RSV usually hits young children harder than adults
The “tripledemic” — or the convergence of COVID-19, seasonal influenza, and respiratory syncytial virus, or RSV — has been hammering hospitals in the U.S. since fall 2022.
While the flu and COVID-19 are household terms, for many RSV is unfamiliar. But chances are you’ve had it.
“RSV has been around for a long time and it's incredibly common and highly contagious,” said Dr. Karen Phillips, Chief Medical Officer for Respiratory Interventions at Medtronic.
The virus generally causes nothing more than cold-like symptoms in healthy adults and kids, but sometimes it can lead to severe infection, particularly in young children.
Here are three things to know about RSV:
1. RSV is common and for healthy adults and children, it presents much like a cold.
According to the U.S. Centers for Disease Control & Prevention, RSV was discovered in 1956 and has since been recognized as one of the most common causes of childhood illness, causing outbreaks among all ages each year.
The virus generally starts to make its rounds in the fall, peaking in winter.
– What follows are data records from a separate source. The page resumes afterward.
-- ==== Sys2Proof/Laws/Passage.lean ====
section
/-! SUPPORT. The four outcomes of a presentation (R165) and the grant of a port's request (R172, R173), where the
port's in-flight list is cut at the entry concerned. -/

namespace Sys2Proof.Machine

variable {s u : State} {p : Port} {before after : List InFlight} {e : InFlight}

/-- Refused (R165, R53). -/
theorem refusePresented_cut (h : Presents s p before e after) (hu : u.ports = s.ports) (cls : Option AccessClass) :
    refusePresented p cls u =
      u.setInFlight p (before ++ e.presented (refusedStage e.request.access) cls none :: after) := by
  obtain ⟨-, hl, he, hb, -⟩ := h
  rw [refusePresented, changePresented_cut (by simpa [State.inFlight, hu] using hl) hb he]
  simp [InFlight.refuse_eq, InFlight.presented]

/-- Forwarded (R165). -/
theorem forwardPresented_cut (h : Presents s p before e after) (hu : u.ports = s.ports) (cls : AccessClass)
    (mark : Option ApplyMark) :
    forwardPresented p cls mark u = u.setInFlight p (before ++ e.presented .eligible (some cls) mark :: after) := by
  obtain ⟨-, hl, he, hb, -⟩ := h
  rw [forwardPresented, changePresented_cut (by simpa [State.inFlight, hu] using hl) hb he]
  simp [InFlight.presented]

/-- Stalled (R38). -/
theorem stallPresented_cut (h : Presents s p before e after) (hu : u.ports = s.ports) (cls : AccessClass) :
    stallPresented p cls u = u.setInFlight p (before ++ e.presented .stalled (some cls) none :: after) := by
  obtain ⟨-, hl, he, hb, -⟩ := h
  rw [stallPresented, changePresented_cut (by simpa [State.inFlight, hu] using hl) hb he]
  simp [InFlight.presented]

/-- Held (R72). -/
theorem holdPresented_cut (h : Presents s p before e after) (hu : u.ports = s.ports) (cls : AccessClass)
    (hold : HoldSlot) :
    holdPresented p cls hold u =
      (u.setHold p (some hold)).setInFlight p (before ++ e.presented .held (some cls) none :: after) := by
  obtain ⟨-, hl, he, hb, -⟩ := h
  rw [holdPresented, changePresented_cut (by simpa [State.inFlight, hu] using hl) hb he]
  simp [InFlight.presented]

/-- A grant to a port is of its ELIGIBLE entry (R172). -/
theorem arbitrate_of_grantsPort (h : GrantsPort s p before e after) : arbitrate s = grantPort p e s := by
  obtain ⟨h1, h2, h3, h4⟩ := h
  simp [arbitrate, h1, grantTo, eligibleEntry_cut h2 h4 h3]

/-- What the grant of a port's request is made of (R172, R173, R40). -/
theorem grantPort_cut (h : GrantsPort s p before e after) :
    grantPort p e s =
      handed (drainTestSeeding (grantEffect p e (grantedEntry s p before e after))) (.port p)
        (.port p e.serial e.ring? (isApplied s e)) e.request.access := by
  obtain ⟨-, h2, h3, h4⟩ := h
  simp only [grantPort]
  rw [changeEntry_cut h2 h4 (by simp [InFlight.isEligible, h3])]
  rfl

end Sys2Proof.Machine
end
This season, RSV peaked early in October and November 2022, along with influenza and COVID-19, backing up hospitals across the U.S.
In particular, the impressive spike in RSV cases in the U.S. meant that everyone was getting sick, all at once, according to Phillips.
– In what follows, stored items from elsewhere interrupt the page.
-- ==== Sys2Proof/Tests/Slice0.lean ====
section
/-! SUPPORT. Tests: ill-formed commands refused by each check, a witness for the hypotheses of each statement, and
single steps whose results are the manual's own (each comment names its source). -/

namespace Sys2Proof.Tests

open Sys2Proof.Machine

/-! ### WellFormed -/

/-- One full word of a write. -/
def full (data : Word) : WriteWord := { data := data, enables := 0xF#4 }

/-- A request with tag 7. -/
def ask (addr : Word) (transfer : Transfer) : Request := { access := { addr := addr, transfer := transfer }, tag := 7 }

theorem test_wf_unaligned : (Instr.acceptance .a (ask 0x10002 (.read 1))).wf = false := by decide
theorem test_wf_empty_read : (Instr.acceptance .a (ask 0x10000 (.read 0))).wf = false := by decide
theorem test_wf_long_read : (Instr.acceptance .a (ask 0x10000 (.read 9))).wf = false := by decide
theorem test_wf_empty_write : (Instr.acceptance .b (ask 0x10000 (.write []))).wf = false := by decide
theorem test_wf_long_write : (Instr.acceptance .b (ask 0x10000 (.write (List.replicate 9 (full 0))))).wf = false := by
  decide
theorem test_wf_eight_words : (Instr.acceptance .b (ask 0x10000 (.write (List.replicate 8 (full 0))))).wf = true := by
  decide
theorem test_wf_long_data : (Instr.memoryResponse .okay (List.replicate 9 0)).wf = false := by decide

/-! ### States -/

/-- Port A manages, the window is at 00008000H, and the initialisation burst has been granted. -/
def up : State :=
  { State.reset with
    resetLine := false
    ctlBase := 0x10
    windowMapped := true
    engine := { Engine.powerOn with state := .idle } }

/-- A ring of 8 slots of 4 words, produced by port A and telling port B. -/
def desc : Descriptor :=
  { dataBase := 0x10000, slotSize := 4, slotCount := 8, headAddr := 0x20000, tailAddr := 0x20004, producer := .a,
    guardMode := .refuse, holdLimit := 100, recovery := .quiesce, writeback := false, notify := .b, mask := 0x3F }

/-- The ring with a phase. -/
def body (ph : RingPhase) : RingBody := { desc := desc, highMark := some 6, lowMark := some 2, phase := ph }

/-- Ring 3 in a phase. -/
def ring3 (ph : RingPhase) : State := up.setBody 3 (body ph)

/-- Ring 3 in a phase, in a guard mode. -/
def guarded (g : GuardMode) (ph : RingPhase) : State :=
  up.setBody 3 { body ph with desc := { desc with guardMode := g } }

/-- An entry of an in-flight list. -/
def entry (q : Request) (stage : Stage) (cls : Option AccessClass) (mark : Option ApplyMark) : InFlight :=
  { serial := 0, request := q, stage := stage, cls := cls, mark := mark }

/-- An entry not yet presented. -/
def queued (q : Request) : InFlight := entry q .queued none none

/-- The port has one request, not yet presented. -/
def offering (s : State) (p : Port) (q : Request) : State := s.setInFlight p [queued q]

/-- Port B's notice ring of 4 slots. -/
def unitB (ph : UnitPhase) : NoticeUnit :=
  { base := 0x30000, slotCount := 4, headAddr := 0x30080, tailAddr := 0x30084, head := 5, tail := 3, seq := 5,
    phase := ph }

/-- Port B's unit in a phase. -/
def unitUp (ph : UnitPhase) : State := up.setUnit .b (some (unitB ph))

/-- Parameter words, the last two zero. -/
def params (w2 w3 w4 w5 : Word) : Params := { w2 := w2, w3 := w3, w4 := w4, w5 := w5, w6 := 0, w7 := 0 }

/-- A fetched command, at command index 31. -/
def cmd (code operand : Nat) (w : Params) : CurrentCommand :=
  { index := 31, words := { w0 := BitVec.ofNat 32 (code + 256 * operand), w1 := 0, params := w } }

/-- The engine executes a command. -/
def executes (s : State) (c : CurrentCommand) : State :=
  s.setEngine { s.engine with state := .executing, current := some c }

/-- A held write of port A on ring 3: slot 4 is occupied. -/
def heldReq : Request := ask 0x10040 (.write [full 1])

/-- Port A holds `heldReq` on ring 3 in guard mode HOLD, with head 10 and tail 4. -/
def holding : State :=
  ((guarded .hold (.tracking 10 4)).setHold .a (some { ring := 3, slots := [4], first := 0x10040, start := 0 })).setInFlight
    .a [entry heldReq .held (some (.ringData 3)) none]

/-- The memory port awaits one answer. -/
def awaiting (s : State) (o : Origin) : State := s.setOutstanding [{ origin := o, discarded := false }]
Most children contract RSV before age 2; it’s part of the usual sniffles that kids always seem to get during the fall and winter season, Phillips said. Most healthy children who get RSV will deal with symptoms like sneezing, coughing, and a fever, but they’ll recover automatically, Phillips said.
“The reason it is most prevalent in children is that obviously when they have that first infection, they have no immunity,” Phillips said. “And so when they get (RSV) initially, they get it badly.”
2. Young children are most susceptible to severe cases of RSV.
The manner by which RSV is spread — through droplets and through surface contamination — coupled with kids not covering their mouths when they sneeze and cough makes places like schools and daycares hotbeds for the virus.
“RSV can spread quite quickly through a class and take out a number of kids all at once,” said Dr. John de Csepel, Global Regions Chief Medical Officer and Vice President of Clinical Research and Medical Science at Medtronic.
RSV presents much like the common cold, de Csepel said. And for most adults who are not immunocompromised, it’s nothing more than just that. But for premature babies and young infants, it can become much more severe, even fatal, he said.
“It's particularly because children have such tiny airways that just a little bit of inflammation can cause those airways to obstruct and put a child into distress,” de Csepel said.
For most people, their trachea — or the airway that carries oxygen to the lungs — is the size of their thumb, Phillips said.
“If you look at a 2-year-old, it's a very narrow thumb,” Phillips said. Even a little bit of mucus can have a big impact on a tiny airway.
3. There’s no vaccine for RSV yet, but there are efforts you can take to protect your family.
Don’t throw away those masks used during the pandemic quite yet, Phillips said. They’re still an effective tool for preventing the spread of COVID-19, the flu, and RSV. If you’re going to be in a closed, confined space with other people, don’t be shy to mask up.
Basic hygiene goes a long way, too.
“It took a pandemic to teach adults to wash their hands,” Phillips said. “So with kids, definitely encourage handwashing and just remind them to be vigilant that if they start feeling sick, they start sneezing or coughing.”
Lastly, keep an eye on your kids, Phillips said. Notice if they stop drinking or eating or not using the bathroom as regularly. Watch out for signs of severe symptoms, such as bluing of the lips, wheezing, an exacerbated cough or signs that your child is struggling to breathe.
“Those are red flags,” Phillips said of the symptoms. “Don’t hesitate to scoop baby up and go straight to the ER.”